Exercise —
Copy out the records that follow, leaving every character as it is.

START Input

-- ==== Sys2Proof/Machine/Core.lean ====
section
/-! DEFINITION. The machine the host reads. -/

def Sys2Proof.core : Host.Core :=
  { State := Sys2Proof.Machine.State, Fault := Sys2Proof.Machine.Fault,
    Refusal := Sys2Proof.Machine.Refusal, step := Sys2Proof.Machine.step, reset := Sys2Proof.Machine.State.reset }
end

END Input

Task output —
-- ==== Sys2Proof/Machine/Core.lean ====
section
/-! DEFINITION. The machine the host reads. -/

def Sys2Proof.core : Host.Core :=
  { State := Sys2Proof.Machine.State, Fault := Sys2Proof.Machine.Fault,
    Refusal := Sys2Proof.Machine.Refusal, step := Sys2Proof.Machine.step, reset := Sys2Proof.Machine.State.reset }
end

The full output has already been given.